A fantasia muito americana de salvar as trabalhadoras sexuais delas mesmas
A jornalista, escritora e ex-trabalhadora sexual Melissa Gira Grant escreve para a revista Vice sobre o programa 8 Minutes, da A&E.
A internet supostamente mudou tudo o que se refere ao sexo comercial. Repórteres descobriram (e de novo, e de novo) que “prostitutas” estão entre as 288 milhões de pessoas que usam o Twitter. Anúncios na internet, Facebook, Instagram e Snapchat, todos têm sido acusados de tornar o sexo pago fácil demais de encontrar. Agora, não temos como saber ao certo se a internet expandiu a indústria do sexo ou – mais provável – simplesmente a tornou mais visível. Mas a era do sexo comercial digitalizado e nas redes inspirou pelo menos uma nova forma de entretenimento: o vídeo de resgate de acompanhantes.
Encenados em quartos de hotel, apartamentos e casas privadas onde acompanhantes e outras trabalhadoras sexuais se encontram com clientes legítimos, esses vídeos são gravados secretamente. Os homens que os encenam – policiais, pastores, personalidades da TV – estão, juntos, engajados em algo não muito diferente dos homens que pagam por sexo: uma fantasia, estrelando eles mesmos.
Chamemos isso de imposição light da lei.
A mais recente celebridade da imposição light da lei é Kevin Brown, um ex-detetive da polícia de Santa Ana (Califórnia). Agora ele opera a Igreja Internacional Lado a Lado e uma organização chamada “Lives Worth Saving” [vidas que vale a pena salvar]. Depois de passar pelo botão de “doações” em seu site, você pode se inscrever para tornar-se membro de suas equipes STREET ou CSI, que monitoram lugares onde trabalhadoras sexuais podem ficar ou fazer publicidade, ostensivamente para identificar “pistas que envolvam tráfico”. (Brown parece fazer uso intercambiável da expressão “tráfico” e do trabalho sexual tal como é propagandeado em sites como Backpage e Craiglist, e não menciona outras formas de tráfico fora da indústria do sexo.) Ele descreve sua missão e o trabalho de vigilante amador como “um ministério único”.

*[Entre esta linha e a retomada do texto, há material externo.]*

/-- The 4 KiB header (R430): the total length, and the CRC-32 of the directory as it stands after the header. -/
def archiveHeader (a : Archive) : Nat :=
  let body := Config.archiveBody a.image
  let n := bits a.image 0 16
  0x4B484146 + 1 * 2 ^ 32 + (b2n (!(a.lost.contains 0)) + 2 * b2n (!(a.lost.contains 1))) * 2 ^ 48 + a.modeBefore * 2 ^ 56
    + a.timeAt % 2 ^ 64 * 2 ^ 64 + a.router * 2 ^ 128 + 0xB0 * 2 ^ 160 + n * 2 ^ 176 + a.cause.getD 0xFF * 2 ^ 192
    + leNat (a.sha.take 48) * 2 ^ 256 + (4096 + body.length) % 2 ^ 64 * 2 ^ 640
    + (crcBytes 0xFFFFFFFF (body.take (16 * n)) ^^^ 0xFFFFFFFF) * 2 ^ 704

/-- What the host's buffer receives: the directory and sections, and the header last (R432). -/
def archiveWrites (s : State) (a : Nat) : State :=
  let f := mgmtFn s
  let s := emit s (.hostWrite f.port f.link (a + 4096) (Config.archiveBody s.arch.image))
  emit s (.hostWrite f.port f.link a (leBytes 4096 (archiveHeader s.arch)))

/-- ARCHIVE_HOST_COPY_DONE: the image has gone, ARCHIVE_COPIED is set and COPY completes. -/
def archiveCopied (s : State) : State :=
  let s := match s.arch.dest with
    | some a => archiveWrites s a
    | none => s
  let l := s.arch.copyOps
  l.foldl (fun s o => completeOp s o { code := 0 }) { s with arch := { s.arch with copying := false, copied := true, copyOps := [] } }

def execArchiveHostCopyDone (s : State) : Host.Outcome State Fault Refusal :=
  .next (if s.arch.copying && hostLinkUp s (mgmtFn s) then archiveCopied s else s)

/-! ## Device reset (R449, R450) -/

/-- Poison of HBM units, which self-refresh keeps. -/
def hbmPoison (x : DieState) : Tab Nat := x.eng.poison.filter fun (k, _) => decide (k % 2 = 0)

/-- A die held in reset: nothing is left but the levels of its PERST_N pins, and its stack where it stays in self-refresh. [log DEDUCED 157] -/
def resetDie (x : DieState) (keep : Bool) : DieState :=
  let p := if keep then hbmPoison x else []
  { hst := { perst := x.hst.perst }, eng := { poison := p } }

/-- The mailbox state that an internal device reset keeps (R450): all but MBX_BLOCK and the command's own run. [log DEDUCED 158] -/
def mbxKept (m : Mbx) : Mbx :=
  { result := m.result, lastSeq := m.lastSeq, busy := m.busy, valid := m.valid, rejects := m.rejects, resultDue := m.resultDue }

/-- Hold the device in reset. `keep`: the internal reset of MG_MODE_SET RESET. -/
def deviceReset (s : State) (keep : Bool) : State :=
  let sys : Sys := { pwrgood := s.sys.pwrgood, pwrgoodAt := s.sys.pwrgoodAt, thermtrip := s.sys.thermtrip }
  let mbx := if keep then mbxKept s.mbx else {}
  let arch := if keep then { s.arch with copying := false, copyOps := [] } else {}
  { pending := s.pending, now := s.now, freeCtr := s.freeCtr, out := s.out, flash := s.flash, west := resetDie s.west keep
    east := resetDie s.east keep, sys := sys, mbx := mbx, arch := arch }

/-- The pins of R457 in reset. -/
def resetPins (s : State) : State := emits s [.pin "HEARTBEAT" 0, .pin "PPS_OUT" 0]

/-- SYS_RESET_ASSERT: below 100 ns ignored, from 1 µs certain, between them open (R449). [log DESIGN CHOICE 159] -/
def execSysResetAssert (lowNs : Nat) (s : State) : Host.Outcome State Fault Refusal :=
  if lowNs < 100 then .next s
  else if lowNs ≥ 1000 then .next (resetPins (deviceReset s false))
  else
    let (v, s) := takeFree s
    .next (if v.getLsbD 0 then resetPins (deviceReset s false) else s)

/-- PWRGOOD_ASSERT (R447, R449). -/
def execPwrgoodAssert (s : State) : Host.Outcome State Fault Refusal :=
  .next (if s.sys.pwrgood then s else onSys s fun y => { y with pwrgood := true, pwrgoodAt := s.now })

/-- PWRGOOD_DEASSERT: low for 100 ns resets the device and clears the THERMTRIP_N latch (R449, R450). [log DEDUCED 160] -/
def execPwrgoodDeassert (lowNs : Nat) (s : State) : Host.Outcome State Fault Refusal :=
  if lowNs < 100 then .next s
  else
    let s := onSys (resetPins (deviceReset s false)) fun y => { y with pwrgood := false, thermtrip := false }
    .next (emit s (.pin "THERMTRIP_N" 1))

/-- INTERNAL_DEVICE_RESET: 1 ms after MG_MODE_SET RESET (R409, R450). -/
def execInternalDeviceReset (s : State) : Host.Outcome State Fault Refusal :=
  match s.sys.resetDue with
  | some t => .next (if s.now ≥ t then resetPins (deviceReset s true) else s)
  | none => .next s

/-! ## Release: straps (R309, R313, R452) -/

/-- The codes asked for on a die's four ports, from the strap word. -/
def strapCodes (w : Nat) (d : Die) : List Nat := (List.range 4).map fun i => bits w (2 * (4 * d.idx + i)) 2

/-- A die's bifurcation and its generator at release. -/
def releaseDie (w : Nat) (d : Die) (seed : Nat) (x : DieState) : DieState :=
  let codes := bifurcate 0 (strapCodes w d)
  { x with hst := { x.hst with bifCodes := codes, adjusted := decide (codes ≠ strapCodes w d) }, rtr := { x.rtr with lfsr := seed } }

/-- The link of the management function (R313). [log DEDUCED 126] -/
def strapMgmt (s : State) (w : Nat) : FnId :=
  let p := bits w 17 3
  let l := bits w 20 2
  if linkExists s p l then { port := p, link := l, fn := 0 }
  else { port := ((List.range 8).find? fun p => linkExists s p 0).getD 0, link := 0, fn := 0 }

Essas atividades são voluntárias, mas o ministério de Brown o tornou uma figurinha favorita para mídia, quando ela precisa de um homem para explicar quais tipos de “garotas” se envolvem no trabalho sexual. Brown até traz seu próprio rolo de filme extra: em fevereiro de 2014, uma afiliada local da CBS exibiu suas cenas, tomadas por câmera escondida, da tentativa de resgate de uma mulher supostamente engajada em trabalho sexual, com Brown fingindo ser um cliente para fazê-la falar com ele e gravando-a secretamente. “Brown diz que muitas das garotas com quem ele faz contato não são o que você poderia pensar”, diz o repórter na tela. “Muitas são educadas e têm famílias. Ele diz que o que concluiu é que elas simplesmente são manipuladas por seus traficantes.”
As várias enganações de Brown – fingir que é um cliente, trazer uma câmera e exibir o que foi gravado – são apresentadas sem comentários.
Pos seus esforços, Brown foi recompensado com seu próprio reality show. Dos mesmos produtores de Catfish, Gigolos e Cellblock 6: Female Lockup, aparece agora 8 Minutes, estrelando Brown e outro ex-policial, Greg Reese. O título se refere ao tempo que os dois dão a si mesmos para confrontar trabalhadoras sexuais e convencê-las a desistir, no ato, da profissão. Isso é, como o roteiro do piloto da série diz tão honestamente, “uma das missões mais perigosas e voyerísticas no país” (Quando contatei Brown para que fizesse comentários, ele me encaminhou a seu assessor de imprensa no canal A&E).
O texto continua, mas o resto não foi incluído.